Work item => From the first line to the last, return the data exactly as written.

Given records =>
-- ==== Sys2Proof/Machine/Rolls.lean ====
section
/-! DEFINITION. Rolls due, roll decisions and the alignment queue, as the move controller uses them (R90 to R92, R97,
R105, R114). -/
namespace Sys2Proof.Machine

/-- The next multiframe boundary after a frame (00, Frames and multiframes). -/
def nextBoundary (f : Frame) : Frame := (f &&& 0xFFFFFFF0#32) + 16

/-- A frame is a multiframe boundary. -/
def atBoundary (f : Frame) : Bool := f &&& 15#32 = 0

/-- Sets the move state of a circuit. -/
def setMoveState (c : CircuitId) (st : MoveState) (s : State) : State := s.modCirc c fun r => { r with state := st }

/-- The roll decision (R91, R124): a replay within the slew limit makes a HITLESS roll due at the next boundary, a
greater one puts the circuit in ROLL_PENDING, whose first entry starts the quiet-wait timer (R92). -/
def rollDecision (m : MoveId) (s : State) : State :=
  match s.move? m with
  | none => s
  | some v =>
    match v.result with
    | none => s
    | some r =>
      if r.replay ≤ s.params.slew then
        s.modMove m fun w => { w with rollDue := some ⟨nextBoundary s.now, .hitless⟩, validity := .stopped }
      else
        setMoveState v.circuit .rollPending (s.modMove m fun w =>
          { w with validity := .stopped, quiet := if w.quiet = .stopped then .counting 0 else w.quiet, tested := true })

/-- A circuit in ALIGNED with no roll due waits for its ROLL command under the validity timer, or takes the roll
decision at once (R91). -/
def awaitRoll (m : MoveId) (s : State) : State :=
  match s.move? m with
  | none => s
  | some v =>
    if (s.info v.circuit).rollOnCommand then s.modMove m fun w => { w with validity := .counting 0 }
    else rollDecision m s

/-- An idle roll becomes due at the next boundary unless a roll is due already (R97). -/
def giveIdleRoll (m : MoveId) (s : State) : State :=
  s.modMove m fun w =>
    if w.rollDue.isNone then { w with rollDue := some ⟨nextBoundary s.now, .idleRoll⟩, validity := .stopped } else w

/-- A rescue roll becomes due in the next frame and overrides any other roll due (R105). -/
def giveRescue (m : MoveId) (s : State) : State :=
  s.modMove m fun w =>
    if w.rollDue.any fun d => d.kind = .rescue then w
    else { w with rollDue := some ⟨s.now + 1, .rescue⟩, validity := .stopped }

/-- An idle roll due is withdrawn (R97). -/
def withdrawIdleRoll (m : MoveId) (s : State) : State :=
  match s.move? m with
  | none => s
  | some v =>
    if v.rollDue.any fun d => d.kind = .idleRoll then
      let t := s.modMove m fun w => { w with rollDue := none }
      if (s.circ v.circuit).state = .aligned then awaitRoll m t else t
    else s

/-- The circuit of slot `m` enters BRIDGED: it joins the tail of the alignment queue, and is given the rescue or idle
roll that its entry finds called for (R90). -/
def enterBridged (m : MoveId) (s : State) : State :=
  match s.move? m with
  | none => s
  | some v =>
    let t := (setMoveState v.circuit .bridged s).modAlign fun a => { a with queue := a.queue ++ [⟨v.circuit, true⟩] }
    if v.dir = .toSpan && !s.copperAvail (trunkOf v.circuit) then giveRescue m t
    else if !(s.circ v.circuit).busy then giveIdleRoll m t
    else t

/-- A circuit in ALIGNED or ROLL_PENDING loses its result: a HITLESS roll due is withdrawn and the circuit returns to
BRIDGED at the queue's tail (R91, R92, R129). -/
def returnToBridged (m : MoveId) (s : State) : State :=
  enterBridged m (s.modMove m fun w =>
    { w with
      result := none
      validity := .stopped
      rollDue := if w.rollDue.any fun d => d.kind = .hitless then none else w.rollDue })

/-- A circuit leaves the alignment unit: its queue entry goes, and its correlator is freed (R114, R116). -/
def leaveAlign (c : CircuitId) (s : State) : State :=
  s.modAlign fun a =>
    { a with
      queue := a.queue.filter fun e => e.circuit != c
      corrs := a.corrs.map fun k => if k.rec?.any fun x => x.circuit = c then { rec? := none, justFreed := true } else k }

end Sys2Proof.Machine
end

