/-- SET_CIRCUIT (R46, R47, R52): the checks in their order, each refusing with nothing changed; then the record and the slot
directory are written together, and a changed slot restarts the span backward record. -/
def Obligations.SetCircuitWritesRecord : Prop :=
  ∀ (s : State) (e : Entry) (tag trunk channel : Byte) (slot : Word16) (policy roc pin : Byte) (c : CircuitId)
    (sl : Option SlotId) (p : Policy) (r n : Bool),
    EntryReady s e → MapSound s →
    circuitArg trunk channel = some c → slotOperand slot = some sl → policyArg policy = some p → boolArg roc = some r →
    boolArg pin = some n →
    let cmd : Instr := .setCircuit e tag trunk channel slot policy roc pin
    let atHome := (s.circ c).state = .home ∧ (s.circ c).moveSlot = none
    let free := ∀ x y, sl = some x → s.map.directory.get x = some y → y = c
    ((s.info c).mgmt = true → exec cmd s = .next (s.answered e tag (refusal codeSetCircuit .mgmtChannel))) ∧
    ((s.info c).mgmt = false → ¬ atHome →
      exec cmd s = .next (s.answered e tag (refusal codeSetCircuit .wrongState))) ∧
    ((s.info c).mgmt = false → atHome → ¬ free →
      exec cmd s = .next (s.answered e tag (refusal codeSetCircuit .slotInUse))) ∧
    ((s.info c).mgmt = false → atHome → free →
      ∃ t, exec cmd s = .next t ∧ t.surroundings = s.surroundings ∧ t.moves = s.moves ∧
        t.info c = { slot := sl, policy := p, rollOnCommand := r, pin := n, mgmt := false } ∧
        (∀ c', c' ≠ c → t.info c' = s.info c' ∧ t.circ c' = s.circ c') ∧
        (∀ x, t.map.directory.get x =
          if sl = some x then some c else if (s.info c).slot = some x then none else s.map.directory.get x) ∧
        ((s.info c).slot ≠ sl →
          (t.circ c).spBack = { code := 0b1001, cand := none, count := 0 } ∧ (t.circ c).spLast = none) ∧
        ((s.info c).slot = sl → t.circ c = s.circ c) ∧
        Answered t e tag (done codeSetCircuit (circuitRecord t c)))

Written answer =>
-- ==== Sys2Proof/Machine/Rolls.lean ====
section
/-! DEFINITION. Rolls due, roll decisions and the alignment queue, as the move controller uses them (R90 to R92, R97,
R105, R114). -/
namespace Sys2Proof.Machine

/-- The next multiframe boundary after a frame (00, Frames and multiframes). -/
def nextBoundary (f : Frame) : Frame := (f &&& 0xFFFFFFF0#32) + 16

/-- A frame is a multiframe boundary. -/
def atBoundary (f : Frame) : Bool := f &&& 15#32 = 0

/-- Sets the move state of a circuit. -/
def setMoveState (c : CircuitId) (st : MoveState) (s : State) : State := s.modCirc c fun r => { r with state := st }

/-- The roll decision (R91, R124): a replay within the slew limit makes a HITLESS roll due at the next boundary, a
greater one puts the circuit in ROLL_PENDING, whose first entry starts the quiet-wait timer (R92). -/
def rollDecision (m : MoveId) (s : State) : State :=
  match s.move? m with
  | none => s
  | some v =>
    match v.result with
    | none => s
    | some r =>
      if r.replay ≤ s.params.slew then
        s.modMove m fun w => { w with rollDue := some ⟨nextBoundary s.now, .hitless⟩, validity := .stopped }
      else
        setMoveState v.circuit .rollPending (s.modMove m fun w =>
          { w with validity := .stopped, quiet := if w.quiet = .stopped then .counting 0 else w.quiet, tested := true })

/-- A circuit in ALIGNED with no roll due waits for its ROLL command under the validity timer, or takes the roll
decision at once (R91). -/
def awaitRoll (m : MoveId) (s : State) : State :=
  match s.move? m with
  | none => s
  | some v =>
    if (s.info v.circuit).rollOnCommand then s.modMove m fun w => { w with validity := .counting 0 }
    else rollDecision m s

/-- An idle roll becomes due at the next boundary unless a roll is due already (R97). -/
def giveIdleRoll (m : MoveId) (s : State) : State :=
  s.modMove m fun w =>
    if w.rollDue.isNone then { w with rollDue := some ⟨nextBoundary s.now, .idleRoll⟩, validity := .stopped } else w

/-- A rescue roll becomes due in the next frame and overrides any other roll due (R105). -/
def giveRescue (m : MoveId) (s : State) : State :=
  s.modMove m fun w =>
    if w.rollDue.any fun d => d.kind = .rescue then w
    else { w with rollDue := some ⟨s.now + 1, .rescue⟩, validity := .stopped }

/-- An idle roll due is withdrawn (R97). -/
def withdrawIdleRoll (m : MoveId) (s : State) : State :=
  match s.move? m with
  | none => s
  | some v =>
    if v.rollDue.any fun d => d.kind = .idleRoll then
      let t := s.modMove m fun w => { w with rollDue := none }
      if (s.circ v.circuit).state = .aligned then awaitRoll m t else t
    else s

/-- The circuit of slot `m` enters BRIDGED: it joins the tail of the alignment queue, and is given the rescue or idle
roll that its entry finds called for (R90). -/
def enterBridged (m : MoveId) (s : State) : State :=
  match s.move? m with
  | none => s
  | some v =>
    let t := (setMoveState v.circuit .bridged s).modAlign fun a => { a with queue := a.queue ++ [⟨v.circuit, true⟩] }
    if v.dir = .toSpan && !s.copperAvail (trunkOf v.circuit) then giveRescue m t
    else if !(s.circ v.circuit).busy then giveIdleRoll m t
    else t

/-- A circuit in ALIGNED or ROLL_PENDING loses its result: a HITLESS roll due is withdrawn and the circuit returns to
BRIDGED at the queue's tail (R91, R92, R129). -/
def returnToBridged (m : MoveId) (s : State) : State :=
  enterBridged m (s.modMove m fun w =>
    { w with
      result := none
      validity := .stopped
      rollDue := if w.rollDue.any fun d => d.kind = .hitless then none else w.rollDue })

/-- A circuit leaves the alignment unit: its queue entry goes, and its correlator is freed (R114, R116). -/
def leaveAlign (c : CircuitId) (s : State) : State :=
  s.modAlign fun a =>
    { a with
      queue := a.queue.filter fun e => e.circuit != c
      corrs := a.corrs.map fun k => if k.rec?.any fun x => x.circuit = c then { rec? := none, justFreed := true } else k }

end Sys2Proof.Machine
end

/-- SET_CIRCUIT (R46, R47, R52): the checks in their order, each refusing with nothing changed; then the record and the slot
directory are written together, and a changed slot restarts the span backward record. -/
def Obligations.SetCircuitWritesRecord : Prop :=
  ∀ (s : State) (e : Entry) (tag trunk channel : Byte) (slot : Word16) (policy roc pin : Byte) (c : CircuitId)
    (sl : Option SlotId) (p : Policy) (r n : Bool),
    EntryReady s e → MapSound s →
    circuitArg trunk channel = some c → slotOperand slot = some sl → policyArg policy = some p → boolArg roc = some r →
    boolArg pin = some n →
    let cmd : Instr := .setCircuit e tag trunk channel slot policy roc pin
    let atHome := (s.circ c).state = .home ∧ (s.circ c).moveSlot = none
    let free := ∀ x y, sl = some x → s.map.directory.get x = some y → y = c
    ((s.info c).mgmt = true → exec cmd s = .next (s.answered e tag (refusal codeSetCircuit .mgmtChannel))) ∧
    ((s.info c).mgmt = false → ¬ atHome →
      exec cmd s = .next (s.answered e tag (refusal codeSetCircuit .wrongState))) ∧
    ((s.info c).mgmt = false → atHome → ¬ free →
      exec cmd s = .next (s.answered e tag (refusal codeSetCircuit .slotInUse))) ∧
    ((s.info c).mgmt = false → atHome → free →
      ∃ t, exec cmd s = .next t ∧ t.surroundings = s.surroundings ∧ t.moves = s.moves ∧
        t.info c = { slot := sl, policy := p, rollOnCommand := r, pin := n, mgmt := false } ∧
        (∀ c', c' ≠ c → t.info c' = s.info c' ∧ t.circ c' = s.circ c') ∧
        (∀ x, t.map.directory.get x =
          if sl = some x then some c else if (s.info c).slot = some x then none else s.map.directory.get x) ∧
        ((s.info c).slot ≠ sl →
          (t.circ c).spBack = { code := 0b1001, cand := none, count := 0 } ∧ (t.circ c).spLast = none) ∧
        ((s.info c).slot = sl → t.circ c = s.circ c) ∧
        Answered t e tag (done codeSetCircuit (circuitRecord t c)))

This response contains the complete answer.